I’d never been to this part of Saintes and was pleasantly surprised to discover that once we passed the riverside campsite, the route took us along a quiet, shady lane.
This soon became a track and we had regular glimpses of the river.
The Flow Vélo from Cognac to Rouffiac was pleasant, but today’s section easily surpassed it in terms of the variety of tracks and the number of interesting features. I’d recommend this day trip – a total of 45km for the return ride – to everyone. And not only because we found ice-creams along the way.
Having cycled close to the river for about 5km, the route headed inland a little. The lanes took us up and down small hills and through the hamlets of Narcejac, La Pommeraie and Port à Clou. There was so much to see. From the sighting of a stork on the ground – it was almost as big as my bike – to the beautiful stone architecture, something constantly caught our attention.

We were welcomed at la Basse Pommeraie by this sign, which directed cyclists to ‘Number 15’. When I stopped to have a closer look, I saw a notice in the window offering water, a pump and a smile.
Unfortunately no one was at home, otherwise I could have wangled a longer stop there.
As the Flow Vélo remains fairly close to the river, we often passed wetlands. Just before Port à Clou, we were treated to a boardwalk to cross the protected marshes. Some surprises awaited us there, including these fellows. There were a few more to meet too, but I’ll let you discover them on your own.


We left the Flow Vélo when we spotted the river at Port à Clou and ate our picnic beside the water. Had it been a little later in the year, we would have swum, since access to the water is easy in this spot.
Here are a few pictures of the landscapes we crossed after lunch.






The square bridge allowed the cycleway to pass under a viaduct, which we presumed was a railway. When we discovered it was tarmacked, we decided to follow it – hence the photo of my husband pushing his bike up onto it. Don’t worry, this isn’t a compulsory part of the route.

When I stopped at the end of the viaduct to read the inscription on the stone, a dog-walker informed us that the viaduct was actually an old Roman road. It’s used by the locals when the normal road floods. But as it’s only wide enough for one car – and there’s a drop on each side – this must lead to conflictual situations and lots of reversing.
The viaduct led towards the charming village of Taillebourg, on the far bank of the River Charente. The Flow Vélo doesn’t pass through it, but we wanted to visit and it was only one kilometre off our route.
What a good idea that was! I loved the little village, with its stone quay and the castle parkland overlooking the countryside. I recommend you stop there and discover it yourself. Here’s a slideshow of a few pictures to give you an idea of the treat you’re in for.

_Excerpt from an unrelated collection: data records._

-- ==== Sys2Proof/Laws/Exec.lean ====
section
/-! SUPPORT. What an instruction can do, said once: every meaning answers one of these next states. -/

namespace Sys2Proof.Machine

/-- The next states an instruction's meaning can answer. -/
inductive Effect (i : Instr) (s : State) : State → Prop
  /-- nothing: `NO`, a jump not taken -/
  | keep : Effect i s s
  /-- a register: `LD` -/
  | reg (gr : Reg) (v : Byte) : Effect i s (s.setReg gr v)
  /-- a byte of memory: `ST` -/
  | store (a v : Byte) : Effect i s (s.writeMem a v)
  /-- the flags and a register: arithmetic, logic, shifts -/
  | alu (gr : Reg) (r : AluResult) : Effect i s (s.writeAlu gr r)
  /-- the flags: `CMP` -/
  | flags (r : AluResult) : Effect i s (s.writeAluFlags r)
  /-- `PC`: a jump taken -/
  | jump (t : Byte) : Effect i s (s.setPc t)
  /-- `CALL` -/
  | call (t : Byte) : Effect i s ((s.push8 s.pc).setPc t)
  /-- `RET` -/
  | ret (h : i = .ret) : Effect i s ((s.setReg .sp (s.sp + 1#8)).setPc (s.readMem s.sp))
  /-- `PUSH` -/
  | push (v : Byte) : Effect i s ((s.setReg .sp (s.sp - 1#8)).writeMem (s.sp - 1#8) v)
  /-- `POP` -/
  | pop (gr : Reg) : Effect i s ((s.setReg .sp (s.sp + 1#8)).setReg gr (s.readMem s.sp))
  /-- `IN` -/
  | inp (gr : Reg) (p : Byte) (h : i = .inp gr p) (hp : portInRange p = true) :
      Effect i s ((s.portIn p).2.setReg gr (s.portIn p).1)
  /-- `OUT` -/
  | out (gr : Reg) (p : Byte) (h : i = .out gr p) (hp : portInRange p = true) :
      Effect i s (s.portOut p (s.reg gr))
  /-- `EI`, `DI` -/
  | ie (b : Bool) (h : i = if b then .ei else .di) : Effect i s (s.setIe b)
  /-- `RETI` -/
  | reti (h : i = .reti) : Effect i s s.returnFromInterrupt
  /-- `HALT` -/
  | halt (h : i = .halt) : Effect i s (s.setRun false)
  /-- the error of a port number out of range -/
  | portError (gr : Reg) (p : Byte) (h : i = .inp gr p ∨ i = .out gr p)
      (hp : portInRange p = false) : Effect i s s.raiseError
  /-- the error of a term that is no instruction -/
  | illFormed (h : i.wf = false) : Effect i s s.raiseError

theorem State.ea_none (s : State) {xr : XR} {d : Byte} (h : s.ea xr d = none) :
    xr.isAddress = false := by
  rw [← State.ea_isSome s xr d, h]; rfl

/-- A jump's effect. -/
theorem State.jumpIf_effect {i : Instr} (s : State) (c : Bool) (xr : XR) (d : Byte)
    (hi : xr.isAddress = false → i.wf = false) : Effect i s (s.jumpIf c xr d) := by
  unfold State.jumpIf
  split
  · split
    · exact .jump _
    · exact .keep
  · next h => exact .illFormed (hi (s.ea_none h))

/-- Every meaning answers a next state, and that state is an effect of its instruction. -/
theorem exec_effect (i : Instr) (s : State) : ∃ t, exec i s = .next t ∧ Effect i s t := by
  cases i with
  | no => exact ⟨_, rfl, .keep⟩
  | ld gr xr d => exact ⟨_, rfl, .reg _ _⟩
  | st gr xr d =>
    simp only [exec, execSt]
    cases h : s.ea xr d with
    | some a => exact ⟨_, rfl, .store _ _⟩
    | none => exact ⟨_, rfl, .illFormed (s.ea_none h)⟩
  | add gr xr d => exact ⟨_, rfl, .alu _ _⟩
  | sub gr xr d => exact ⟨_, rfl, .alu _ _⟩
  | cmp gr xr d => exact ⟨_, rfl, .flags _⟩
  | and gr xr d => exact ⟨_, rfl, .alu _ _⟩
  | or gr xr d => exact ⟨_, rfl, .alu _ _⟩
  | xor gr xr d => exact ⟨_, rfl, .alu _ _⟩
  | shla gr => exact ⟨_, rfl, .alu _ _⟩
  | shll gr => exact ⟨_, rfl, .alu _ _⟩
  | shra gr => exact ⟨_, rfl, .alu _ _⟩
  | shrl gr => exact ⟨_, rfl, .alu _ _⟩
  | jmp xr d => exact ⟨_, rfl, s.jumpIf_effect _ xr d id⟩
  | jz xr d => exact ⟨_, rfl, s.jumpIf_effect _ xr d id⟩
  | jc xr d => exact ⟨_, rfl, s.jumpIf_effect _ xr d id⟩
  | jm xr d => exact ⟨_, rfl, s.jumpIf_effect _ xr d id⟩
  | call xr d =>
    simp only [exec, execCall]
    cases h : s.ea xr d with
    | some a => exact ⟨_, rfl, .call _⟩
    | none => exact ⟨_, rfl, .illFormed (s.ea_none h)⟩
  | jnz xr d => exact ⟨_, rfl, s.jumpIf_effect _ xr d id⟩
  | jnc xr d => exact ⟨_, rfl, s.jumpIf_effect _ xr d id⟩
  | jnm xr d => exact ⟨_, rfl, s.jumpIf_effect _ xr d id⟩
  | inp gr p =>
    simp only [exec, execIn]
    cases h : portInRange p with
    | true => exact ⟨_, rfl, .inp gr p rfl h⟩
    | false => exact ⟨_, rfl, .portError gr p (.inl rfl) h⟩
  | out gr p =>
    simp only [exec, execOut]
    cases h : portInRange p with
    | true => exact ⟨_, rfl, .out gr p rfl h⟩
    | false => exact ⟨_, rfl, .portError gr p (.inr rfl) h⟩
  | push gr => exact ⟨_, rfl, .push _⟩
  | pop gr => exact ⟨_, rfl, .pop _⟩
  | ei => exact ⟨_, rfl, .ie true rfl⟩
  | di => exact ⟨_, rfl, .ie false rfl⟩
  | ret => exact ⟨_, rfl, .ret rfl⟩
  | reti => exact ⟨_, rfl, .reti rfl⟩
  | halt => exact ⟨_, rfl, .halt rfl⟩

/-- The inversion of `exec`. -/
theorem effect_of_exec {i : Instr} {s t : State} (h : exec i s = .next t) : Effect i s t := by
  obtain ⟨u, hu, he⟩ := exec_effect i s
  rw [hu] at h
  cases h
  exact he

end Sys2Proof.Machine
end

It was getting late by now, and with over 20km on the clock we decided we’d cycle as far as Port-d’Envaux before returning to Saintes. The cycleway took us along a couple of rather long, straight, flat tracks. A few kilometres later, we arrived in the village.
In fact, we arrived directly at a tranquil, riverside meadow which is actually the port. Although it’s a small village today, Port-d’Envaux used to be an important stop for the boats carrying stone from the nearby Crazannes quarry as well as pottery from La Chapelle des Pots.
And guess what? I finally got to eat my ice-cream.



Port-d’Envaux must be a lovely place to laze in the summer. You can hire boats from Les Canotiers, admire the stone sculptures, eat at Le Gabarier restaurant and visit Panloy castle.
I’ll definitely have to return. In fact, we might even camp for a night at Crazannes, which is 4km away, for our next stage of the Flow Vélo, from Port-d’Envaux downstream to St.Savinien-sur-Charente – and, who knows, maybe a little further.